Answer
The vertical asymptote will be $x=-3$; there will be a hole at $x=3$.
Work Step by Step
Write $g\left( x \right)$ in the form of $\frac{p\left( x \right)}{q\left( x \right)}$.
$\begin{align}
& g\left( x \right)=\frac{x-3}{{{x}^{2}}-9} \\
& =\frac{p\left( x \right)}{q\left( x \right)}
\end{align}$
So, $p\left( x \right)=x-3$ and $q\left( x \right)={{x}^{2}}-9$.
For, the vertical asymptotes, put $q\left( x \right)=0$:
$\begin{align}
& q\left( x \right)={{x}^{2}}-9=0 \\
& {{x}^{2}}-9=0 \\
& \left( x-3 \right)\left( x+3 \right)=0
\end{align}$
Thus, the vertical asymptotes are $x=3,\text{ or }x=-3$
But, after rearranging, $x-3$ from the denominator will be eliminated.
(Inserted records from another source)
-- ==== Sys2Proof/Certificates/Slice0/Obligations.lean ====
section
/-! DEFINITION. The statements for the provers. Each docstring names the rules of the spec it rests on. -/
open Sys2Proof Sys2Proof.Machine

/-! ### The machine as a whole -/

/-- A step runs the command at the front of the queue with the queue's rest. -/
def Obligations.StepRunsTheFront : Prop :=
  ∀ (c : Instr) (rest : List Instr) (s : State),
    step { s with pending := c :: rest } = exec c { s with pending := rest }

/-! ### Tile instructions: the vector engine -/

/-- VADD, VSUB, VMUL, VMAX and VMIN of any type, VCMP under its eight SUBOPs, VDIV of F32, the logic of U32 and the
shifts: each completes where its operands are legal, with the element results and the frame (R124 to R129). -/
def Obligations.VectorTwoSources : Prop :=
  ∀ (s : State) (a : At) (op : VOp) (d : Nat),
    let x := elementVal s a op 0
    let y := elementVal s a op 1
    (ElementReady s a op 2 [0, 1, 2] 0 d →
      Runs (.vadd a op) s (ElementDone s a op d fun i => elemAdd (vty op) (x i) (y i)) ∧
      Runs (.vsub a op) s (ElementDone s a op d fun i => elemSub (vty op) (x i) (y i)) ∧
      Runs (.vmul a op) s (ElementDone s a op d fun i => elemMul (vty op) (x i) (y i)) ∧
      Runs (.vmax a op) s (ElementDone s a op d fun i => elemMax (vty op) (x i) (y i)) ∧
      Runs (.vmin a op) s (ElementDone s a op d fun i => elemMin (vty op) (x i) (y i))) ∧
    (ElementReady s a op 2 [0, 1, 2] 7 d →
      Runs (.vcmp a op) s (ElementDone s a op d fun i => (elemCmp (vty op) op.subop.toNat (x i) (y i), evNone))) ∧
    (ElementReady s a op 2 [0] 0 d → Runs (.vdiv a op) s (ElementDone s a op d fun i => fpDiv (x i) (y i))) ∧
    (ElementReady s a op 2 [2] 0 d →
      Runs (.vand a op) s (ElementDone s a op d fun i => (x i &&& y i, evNone)) ∧
      Runs (.vor a op) s (ElementDone s a op d fun i => (x i ||| y i, evNone)) ∧
      Runs (.vxor a op) s (ElementDone s a op d fun i => (x i ^^^ y i, evNone)) ∧
      Runs (.vshl a op) s (ElementDone s a op d fun i =>
        (if (y i).toNat < 32 then x i <<< (y i).toNat else 0, evNone))) ∧
    (ElementReady s a op 2 [2] 0 d →
      Runs (.vshr a op) s (ElementDone s a op d fun i => (x i >>> (y i).toNat, evNone))) ∧
    (ElementReady s a op 2 [1] 0 d →
      Runs (.vshr a op) s (ElementDone s a op d fun i => ((x i).sshiftRight (y i).toNat, evNone)))

/-- VABS, VNEG, VSQRT, VRSQRT, VRCP, VEXP, VLOG and VMOV with one source, and VIOTA with none (R124 to R129). -/
def Obligations.VectorOneSource : Prop :=
  ∀ (s : State) (a : At) (op : VOp) (d : Nat),
    let x := elementVal s a op 0
    (ElementReady s a op 1 [0] 0 d →
      Runs (.vabs a op) s (ElementDone s a op d fun i => (x i &&& 0x7FFFFFFF#32, evNone)) ∧
      Runs (.vneg a op) s (ElementDone s a op d fun i => (x i ^^^ 0x80000000#32, evNone)) ∧
      Runs (.vsqrt a op) s (ElementDone s a op d fun i => fpSqrt (x i)) ∧
      Runs (.vrsqrt a op) s (ElementDone s a op d fun i => fpRsqrt (x i)) ∧
      Runs (.vrcp a op) s (ElementDone s a op d fun i => fpRcp (x i)) ∧
      Runs (.vexp a op) s (ElementDone s a op d fun i => fpExp (x i)) ∧
      Runs (.vlog a op) s (ElementDone s a op d fun i => fpLog (x i))) ∧
    (ElementReady s a op 1 [1] 0 d →
      Runs (.vabs a op) s (ElementDone s a op d fun i => (elemAbs .i32 (x i), evNone)) ∧
      Runs (.vneg a op) s (ElementDone s a op d fun i => (elemNeg .i32 (x i), evNone))) ∧
    (ElementReady s a op 1 [0, 1, 2] 0 d → Runs (.vmov a op) s (ElementDone s a op d fun i => (x i, evNone))) ∧
    (ElementReady s a op 0 [2] 0 d →
      Runs (.viota a op) s (ElementDone s a op d fun i =>
        (BitVec.ofNat 32 (min (op.w6.toNat + i) (2 ^ 32 - 1)), evNone)))

/-- VFMA and VSEL with three sources (R124 to R129). -/
def Obligations.VectorThreeSources : Prop :=
  ∀ (s : State) (a : At) (op : VOp) (d : Nat),
    let x := elementVal s a op 0
    let y := elementVal s a op 1
    let z := elementVal s a op 2
    (ElementReady s a op 3 [0] 0 d → Runs (.vfma a op) s (ElementDone s a op d fun i => fpFma (x i) (y i) (z i))) ∧
    (ElementReady s a op 3 [0, 1, 2] 0 d →
      Runs (.vsel a op) s (ElementDone s a op d fun i => (if x i ≠ 0 then y i else z i, evNone)))

/-- VEVT moves the entry's counts into three scalars and zeroes the counts (R144). -/
def Obligations.VevtCopiesAndZeroes : Prop :=
  ∀ (s : State) (a : At) (op : VOp), Issues s a → Clean s a → frameOk op = true → op.subop = 0 → op.sd.toNat ≤ 13 →
    Runs (.vevt a op) s fun t =>
      let x := s.tileAt a
      let y := t.tileAt a
      let c := tget {} x.events a.entry
      let sd := op.sd.toNat
      OnlyTile s t a.tile ∧ y = { x with scalars := y.scalars, events := y.events, seqs := y.seqs } ∧ Advanced s t a ∧
      (∀ k, tget 0 y.scalars k =
        if k = a.entry * 16 + sd then BitVec.ofNat 32 c.nonfin
        else if k = a.entry * 16 + (sd + 1) then BitVec.ofNat 32 c.ovf
        else if k = a.entry * 16 + (sd + 2) then BitVec.ofNat 32 c.inval
        else tget 0 x.scalars k) ∧
      (∀ k, tget {} y.events k = if k = a.entry then {} else tget {} x.events k)

/-- VSETS sets scalar SD to IMM_B, VRCLR returns a chain to IDLE from any state, VROPEN opens a chain with COUNT = 0 for the tree
node its words name, and VRFOLD folds an open chain whose COUNT is P into a scalar or a 1 × 1 record, counting no event (R127,
R129, R135). -/
def Obligations.ScalarsAndChains : Prop :=
  (∀ (s : State) (a : At) (op : VOp),
      (VecReady s a op [0, 1, 2] 0 → op.count = 1 →
        Runs (.vsets a op) s (TileDone s a ((s.tileAt a).setScalar a.entry op.sd.toNat op.w6))) ∧
      (Issues s a → Clean s a → frameOk op = true → op.subop = 0 →
        Runs (.vrclr a op) s (TileDone s a ((s.tileAt a).setChain a.entry op.chain.toNat {})))) ∧
  (∀ (s : State) (a : At) (op : VOp),
      let x := s.tileAt a
      let ch := x.chain a.entry op.chain.toNat
      (∀ d : TreeDesc, Issues s a → Clean s a → ch.phase ≠ .opened → d.wcode = 2 → op.ty ≠ 3 →
        isNode (d.nspanM1.toNat + 1) d.level.toNat d.pos.toNat = true →
        d.tree = BitVec.ofNat 32 (op.w1hi.toNat * 65536 + (if op.w1b15 then 32768 else 0) + op.count.toNat) →
        op.w2 = d.level ++ d.pos → op.w3 = 0#2 ++ d.wcode ++ d.nspanM1 →
        op.w4 = 0 → op.w5 = 0 → op.w6 = 0 → op.w7 = 0 → op.subop = 0 →
        Runs (.vropen a op) s (TileDone s a (x.setChain a.entry op.chain.toNat { phase := .opened, desc := d }))) ∧
      (Issues s a → Clean s a → Unwatched s → ch.phase = .opened → ch.count = ch.desc.parts → frameOk op = true →
        cvtReserved op.w1hi.toNat = false → op.w2 = 0 → op.w3 = 0 → op.w4 = 0 → op.w5 = 0 → op.w7 = 0 →
        let n := (foldEntries ch.stack).1
        let y := x.setChain a.entry op.chain.toNat { ch with phase := .done, stack := [], result := n }
        (op.subop = 0 →
          Runs (.vrfold a op) s (TileDone s a (y.setScalar a.entry op.sd.toNat (readOut op.w1hi.toNat n).1))) ∧
        (op.subop = 1 → (s.partAt a).sramOk (bits op.w6.toNat 20 0) 32 = true →
          Runs (.vrfold a op) s fun t =>
            TileStored s a y t ∧
            Stored s t ((s.partAt a).sram a.tile (bits op.w6.toNat 20 0)) (recordBytes ch.desc 1 1 [n]))))

/-- VRED in its four forms: a sum pushed into a chain, STATS, a plain reduction into a scalar, and one output per row or
column (R133, R134, R136). -/
def Obligations.Reductions : Prop :=
  ∀ (s : State) (a : At) (op : VOp), VredReady s a op →
    let x := s.tileAt a
    let va := vredA s a op
    let vb := vredB s a op
    let ev := vredEv s a op
    let sd := op.sd.toNat
    let c := op.chain.toNat
    let merge := bitOf op.w4.toNat 18
    let old (i : Nat) : Option W32 := if merge then some (x.scalar a.entry i) else none
    let rl := rlenOf op
    let whole := decide (va.length % 32 = 0)
    let ch := x.chain a.entry c
    let pushed (c' : Chain) : Tile := (x.setChain a.entry c c').countEv a.entry (chainEv ch c')
    (bits op.w4.toNat 17 16 = 0 →
      (∀ c', op.subop.toNat ≤ 2 →
        ch.push whole (sumSpans op.subop.toNat va vb) (sumAgain op.subop.toNat va vb) = some c' →
        Runs (.vred a op) s (TileDone s a ((pushed c').countEv a.entry ev))) ∧
      (3 ≤ op.subop.toNat → op.subop.toNat ≤ 6 →
        Runs (.vred a op) s (TileDone s a
          ((x.setScalar a.entry sd (plainReduce (vty op) op.subop.toNat va (old sd))).countEv a.entry ev))) ∧
      (∀ c', op.subop.toNat = 7 → sd ≤ 14 →
        ch.push whole (sumSpans 1 va va) (sumAgain 1 va va) = some c' →
        Runs (.vred a op) s (TileDone s a
          ((((pushed c').setScalar a.entry sd (plainReduce .f32 5 va (old sd))).setScalar a.entry (sd + 1)
            (plainReduce .f32 6 va (old (sd + 1)))).countEv a.entry ev)))) ∧
    (bits op.w4.toNat 17 16 = 1 ∨ bits op.w4.toNat 17 16 = 2 → op.subop.toNat ≤ 6 → merge = false → 0 < rl →
      op.count.toNat % rl = 0 →
      let out := (vredGroups (bits op.w4.toNat 17 16) rl op.count.toNat).map fun g =>
        vredOut op (g.map fun i => va.getD i 0) (g.map fun i => vb.getD i 0)
      RunIn s a op.w5 out.length →
      Runs (.vred a op) s (TileDone s a
        ((x.setElems (runStart s a op.w5 out.length) (out.map Prod.fst)).countEv a.entry
          (ev.plus (sumEv (out.map Prod.snd))))))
So, the vertical asymptote will be $x=-3$.
To find the holes, observe the expression:
$\begin{align}
& g\left( x \right)=\frac{x-3}{{{x}^{2}}-9} \\
& =\frac{x-3}{\left( x-3 \right)\left( x+3 \right)} \\
& =\frac{1}{x+3}
\end{align}$
Here, $x-3$ will be eliminated; when x approaches 3, the polynomial approaches to $\frac{1}{6}$ , but at the point $x=3$ the polynomial will be discontinuous. So, there will be a hole at $x=3$.
Therefore, the vertical asymptote will be $x=-3$; there will be a hole at $x=3$.
Hence, the vertical asymptote will be $x=-3$; there will be a hole at $x=3$.